Today we’re announcing a set of foundational improvements that bring gptcode closer to autonomous execution—the ability to run implementation tasks automatically when repository issues are created, with built-in validation, telemetry, and intelligent model selection.

The Vision

Imagine opening a GitHub issue with:

Title: Add user authentication
Description: Implement JWT-based authentication with refresh tokens

And having gptcode:

  1. Automatically detect the new issue
  2. Create an implementation plan
  3. Execute the plan with file validation
  4. Verify the changes work
  5. Track telemetry for continuous improvement
  6. Open a PR with the implementation

This release lays the groundwork for that future.

What’s New

1. File Validation & Tracking

The Problem: In autonomous execution, the agent could modify files outside the scope of the plan, causing unintended side effects.

The Solution: Both write_file and apply_patch now:

  • Enforce allowlist validation (only modify planned files)
  • Return the actual files modified
  • Pass real modifications to the Validator (not just the plan’s whitelist)
// Before: No validation on apply_patch
result := tools.ApplyPatch(call, workdir)

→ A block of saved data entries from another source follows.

@[simp] theorem restoreImages_par : (restoreImages l s).par = s.par := by rw [restoreImages_rest]
@[simp] theorem restoreImages_regs : (restoreImages l s).regs = s.regs := by rw [restoreImages_rest]
@[simp] theorem restoreImages_pc : (restoreImages l s).pc = s.pc := by rw [restoreImages_rest]
@[simp] theorem restoreImages_csrs : (restoreImages l s).csrs = s.csrs := by rw [restoreImages_rest]
@[simp] theorem restoreImages_coreState : (restoreImages l s).coreState = s.coreState := by rw [restoreImages_rest]
@[simp] theorem restoreImages_coreRun : (restoreImages l s).coreRun = s.coreRun := by rw [restoreImages_rest]
@[simp] theorem restoreImages_coreOwner : (restoreImages l s).coreOwner = s.coreOwner := by rw [restoreImages_rest]
@[simp] theorem restoreImages_tr : (restoreImages l s).tr = s.tr := by rw [restoreImages_rest]
@[simp] theorem restoreImages_req : (restoreImages l s).req = s.req := by rw [restoreImages_rest]
@[simp] theorem restoreImages_rsp : (restoreImages l s).rsp = s.rsp := by rw [restoreImages_rest]
@[simp] theorem restoreImages_log : (restoreImages l s).log = s.log := by rw [restoreImages_rest]
@[simp] theorem restoreImages_logLast : (restoreImages l s).logLast = s.logLast := by rw [restoreImages_rest]
@[simp] theorem restoreImages_tdState : (restoreImages l s).tdState = s.tdState := by rw [restoreImages_rest]
@[simp] theorem restoreImages_tdDeadline : (restoreImages l s).tdDeadline = s.tdDeadline := by rw [restoreImages_rest]
@[simp] theorem restoreImages_tdDlValid : (restoreImages l s).tdDlValid = s.tdDlValid := by rw [restoreImages_rest]
@[simp] theorem restoreImages_tdOut : (restoreImages l s).tdOut = s.tdOut := by rw [restoreImages_rest]
@[simp] theorem restoreImages_tdNow : (restoreImages l s).tdNow = s.tdNow := by rw [restoreImages_rest]
@[simp] theorem restoreImages_tdTimeout : (restoreImages l s).tdTimeout = s.tdTimeout := by rw [restoreImages_rest]
@[simp] theorem restoreImages_svcs : (restoreImages l s).svcs = s.svcs := by rw [restoreImages_rest]
@[simp] theorem restoreImages_notes : (restoreImages l s).notes = s.notes := by rw [restoreImages_rest]
@[simp] theorem restoreImages_env : (restoreImages l s).env = s.env := by rw [restoreImages_rest]
@[simp] theorem restoreImages_reply : (restoreImages l s).reply = s.reply := by rw [restoreImages_rest]
@[simp] theorem restoreImages_given : (restoreImages l s).given = s.given := by rw [restoreImages_rest]

end

section

variable (s : State) (l : List Touch)

@[simp] theorem applyTouches_par : (applyTouches l s).par = s.par := by rw [applyTouches_rest]
@[simp] theorem applyTouches_regs : (applyTouches l s).regs = s.regs := by rw [applyTouches_rest]
@[simp] theorem applyTouches_pc : (applyTouches l s).pc = s.pc := by rw [applyTouches_rest]
@[simp] theorem applyTouches_csrs : (applyTouches l s).csrs = s.csrs := by rw [applyTouches_rest]
@[simp] theorem applyTouches_coreState : (applyTouches l s).coreState = s.coreState := by rw [applyTouches_rest]
@[simp] theorem applyTouches_coreRun : (applyTouches l s).coreRun = s.coreRun := by rw [applyTouches_rest]
@[simp] theorem applyTouches_coreOwner : (applyTouches l s).coreOwner = s.coreOwner := by rw [applyTouches_rest]
@[simp] theorem applyTouches_tr : (applyTouches l s).tr = s.tr := by rw [applyTouches_rest]
@[simp] theorem applyTouches_req : (applyTouches l s).req = s.req := by rw [applyTouches_rest]
@[simp] theorem applyTouches_rsp : (applyTouches l s).rsp = s.rsp := by rw [applyTouches_rest]
@[simp] theorem applyTouches_log : (applyTouches l s).log = s.log := by rw [applyTouches_rest]
@[simp] theorem applyTouches_logLast : (applyTouches l s).logLast = s.logLast := by rw [applyTouches_rest]
@[simp] theorem applyTouches_tdState : (applyTouches l s).tdState = s.tdState := by rw [applyTouches_rest]
@[simp] theorem applyTouches_tdDeadline : (applyTouches l s).tdDeadline = s.tdDeadline := by rw [applyTouches_rest]
@[simp] theorem applyTouches_tdDlValid : (applyTouches l s).tdDlValid = s.tdDlValid := by rw [applyTouches_rest]
@[simp] theorem applyTouches_tdOut : (applyTouches l s).tdOut = s.tdOut := by rw [applyTouches_rest]
@[simp] theorem applyTouches_tdNow : (applyTouches l s).tdNow = s.tdNow := by rw [applyTouches_rest]
@[simp] theorem applyTouches_tdTimeout : (applyTouches l s).tdTimeout = s.tdTimeout := by rw [applyTouches_rest]
@[simp] theorem applyTouches_svcs : (applyTouches l s).svcs = s.svcs := by rw [applyTouches_rest]
@[simp] theorem applyTouches_notes : (applyTouches l s).notes = s.notes := by rw [applyTouches_rest]
@[simp] theorem applyTouches_env : (applyTouches l s).env = s.env := by rw [applyTouches_rest]
@[simp] theorem applyTouches_reply : (applyTouches l s).reply = s.reply := by rw [applyTouches_rest]
@[simp] theorem applyTouches_given : (applyTouches l s).given = s.given := by rw [applyTouches_rest]

end

section

variable (s : State)

@[simp] theorem restoreAtTermination_par : (restoreAtTermination s).par = s.par := by rw [restoreAtTermination_rest]
@[simp] theorem restoreAtTermination_regs : (restoreAtTermination s).regs = s.regs := by rw [restoreAtTermination_rest]
@[simp] theorem restoreAtTermination_pc : (restoreAtTermination s).pc = s.pc := by rw [restoreAtTermination_rest]
@[simp] theorem restoreAtTermination_csrs : (restoreAtTermination s).csrs = s.csrs := by rw [restoreAtTermination_rest]
@[simp] theorem restoreAtTermination_coreState : (restoreAtTermination s).coreState = s.coreState := by rw [restoreAtTermination_rest]
@[simp] theorem restoreAtTermination_coreRun : (restoreAtTermination s).coreRun = s.coreRun := by rw [restoreAtTermination_rest]
@[simp] theorem restoreAtTermination_coreOwner : (restoreAtTermination s).coreOwner = s.coreOwner := by rw [restoreAtTermination_rest]
@[simp] theorem restoreAtTermination_tr : (restoreAtTermination s).tr = s.tr := by rw [restoreAtTermination_rest]
@[simp] theorem restoreAtTermination_req : (restoreAtTermination s).req = s.req := by rw [restoreAtTermination_rest]
@[simp] theorem restoreAtTermination_rsp : (restoreAtTermination s).rsp = s.rsp := by rw [restoreAtTermination_rest]
@[simp] theorem restoreAtTermination_tdState : (restoreAtTermination s).tdState = s.tdState := by rw [restoreAtTermination_rest]
@[simp] theorem restoreAtTermination_tdDeadline : (restoreAtTermination s).tdDeadline = s.tdDeadline := by rw [restoreAtTermination_rest]
@[simp] theorem restoreAtTermination_tdDlValid : (restoreAtTermination s).tdDlValid = s.tdDlValid := by rw [restoreAtTermination_rest]
@[simp] theorem restoreAtTermination_tdOut : (restoreAtTermination s).tdOut = s.tdOut := by rw [restoreAtTermination_rest]
@[simp] theorem restoreAtTermination_tdNow : (restoreAtTermination s).tdNow = s.tdNow := by rw [restoreAtTermination_rest]
@[simp] theorem restoreAtTermination_tdTimeout : (restoreAtTermination s).tdTimeout = s.tdTimeout := by rw [restoreAtTermination_rest]
@[simp] theorem restoreAtTermination_svcs : (restoreAtTermination s).svcs = s.svcs := by rw [restoreAtTermination_rest]
@[simp] theorem restoreAtTermination_notes : (restoreAtTermination s).notes = s.notes := by rw [restoreAtTermination_rest]
@[simp] theorem restoreAtTermination_env : (restoreAtTermination s).env = s.env := by rw [restoreAtTermination_rest]
@[simp] theorem restoreAtTermination_reply : (restoreAtTermination s).reply = s.reply := by rw [restoreAtTermination_rest]
@[simp] theorem restoreAtTermination_given : (restoreAtTermination s).given = s.given := by rw [restoreAtTermination_rest]

end

/-! ## Termination and fault delivery -/

/-- Termination on every field it can change (60_exceptions.md R417). -/
theorem terminateCore_eq (k : Kind) (v p : Word) (s : State) : terminateCore k v p s =
    { s with
      coreState := .terminated
      regions := (restoreAtTermination s).regions
      mem := (restoreAtTermination s).mem
      caps := (restoreAtTermination s).caps
      log := (restoreAtTermination s).log
      logLast := (restoreAtTermination s).logLast
      tdOut := { s.tdOut with valid := false }
      tr := { s.tr with valid := false }
      tdState := .idle
      tdDlValid := false
      notes := s.notes ++ [⟨.terminate, k, trunc s.par.xlen v, trunc s.par.xlen p, 0⟩] } := by
  have h : restoreAtTermination { s with coreState := .terminated } =
      { restoreAtTermination s with coreState := .terminated } := by
    unfold restoreAtTermination
    have hi : ∀ l : List Image, restoreImages l { s with coreState := .terminated } =
        { restoreImages l s with coreState := .terminated } := by
      intro l
      induction l with
      | nil => rfl
      | cons m l ih =>
        rw [restoreImages, restoreImages, ih]
        unfold restoreImage State.bump
        simp only
        split_ifs <;> first | rfl | (exfalso; simp_all [State.region, State.setRegion, State.setMem, State.setCap])
    split_ifs
    · show (restoreImages s.log.images _).closeLog _ _ = _
      rw [hi]
      rfl
    · rfl
  unfold terminateCore
  simp only [h]
  rw [restoreAtTermination_rest]
  rfl

/-- The three cause words (60_exceptions.md R415). -/
def withCauses (k : Kind) (v e : Word) (s : State) : State :=
  ((s.writeCsr csrTcause (k.code.setWidth 64)).writeCsr csrTval v).writeCsr csrTepc e

/-- Fault delivery is the handler or termination, by the armed bit before it (60_exceptions.md R415). -/
theorem deliverFault_eq (k : Kind) (v e : Word) (s : State) : deliverFault k v e s =
    if s.armed then
      { ((withCauses k v e s).closeTrap.setPc (s.readCsr csrThandler &&& ~~~3)).writeCsr csrThandler
          (s.readCsr csrThandler &&& ~~~1) with coreState := .fetching }
    else terminateCore k v e (withCauses k v e s).closeTrap := by
  have h : (withCauses k v e s).closeTrap.readCsr csrThandler = s.readCsr csrThandler := by
    simp only [withCauses, State.closeTrap_readCsr, State.readCsr_writeCsr]
    rw [if_neg (by decide), if_neg (by decide), if_neg (by decide)]
  have ha : (withCauses k v e s).closeTrap.armed = s.armed := by rw [State.armed, h, State.armed]
  unfold deliverFault
  simp only
  change (if (withCauses k v e s).closeTrap.armed then _ else _) = _
  rw [ha]
  split_ifs
  · change ({ ((withCauses k v e s).closeTrap.setPc ((withCauses k v e s).closeTrap.readCsr csrThandler &&& ~~~3)).writeCsr
      csrThandler ((withCauses k v e s).closeTrap.readCsr csrThandler &&& ~~~1) with coreState := .fetching } : State) = _
    rw [h]
  · rfl

/-- The CSR bank with the three cause words. -/
theorem readCsr_withCauses (k : Kind) (v e : Word) (s : State) (c : CsrNum) : (withCauses k v e s).readCsr c =
    if c = csrTepc then trunc s.par.xlen e else if c = csrTval then trunc s.par.xlen v
    else if c = csrTcause then k.code.setWidth 64 else s.readCsr c := by
  have : trunc s.par.xlen (k.code.setWidth 64) = k.code.setWidth 64 := by
    cases s.par.xlen <;> cases k <;> rfl
  simp only [withCauses, State.readCsr_writeCsr, State.writeCsr_par, this]

theorem armed_iff (s : State) : s.armed = true ↔ (s.readCsr csrThandler).toNat % 2 = 1 := by
  simp [State.armed, BitVec.getLsbD, Nat.testBit_zero]

/-- Nothing is restored at termination where no entry is pending. -/
theorem restoreAtTermination_quiet {s : State} (h : s.log.state ≠ .pending) : restoreAtTermination s = s := if_neg h

/-- The pc at which a trap resumes (60_exceptions.md R429). -/
@[simp] theorem pcVal_resume (s : State) : (resume s).pcVal = wrap s.par.xlen (s.tr.savedPc.toNat + 4) := by
  show (s.setPc _).pcVal = _
  rw [State.pcVal_setPc, trunc_add_left, trunc_add_eq_wrap]
  rfl

/-- The reset memory, like every table of the reset state, is canonical. -/
theorem canonical_resetFor (p : Params) : Canonical (State.resetFor p) :=
  ⟨tableWf_nil _, tableWf_nil _, tableWf_nil _, tableWf_nil _, tableWf_nil _, tableWf_nil _, tableWf_nil _⟩

end Sys2Proof.Machine
end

// After: Validated and tracked
result := tools.ApplyPatch(call, workdir)
// result.ModifiedFiles = ["internal/auth/handler.go"]

Why it matters:

  • Prevents scope creep in autonomous execution
  • Validator sees actual changes, not assumptions
  • Better error messages when validation fails

2. Explicit Success Criteria in Plans

The Problem: Plans had vague validation steps like “verify it worked.”

The Solution: The Planner now requires 2-5 specific, testable success criteria:

## Success Criteria
- Tests pass: make test
- File internal/auth/handler.go contains JWT validation
- Command curl /api/auth/login returns 401 without token
- Documentation updated in docs/auth.md

Why it matters:

  • Validator can check concrete conditions
  • Plans are more actionable
  • Autonomous execution knows when to stop

3. Model Capability Catalog

The Problem: Model capabilities (tool-calling, cost, speed) were hardcoded in multiple places.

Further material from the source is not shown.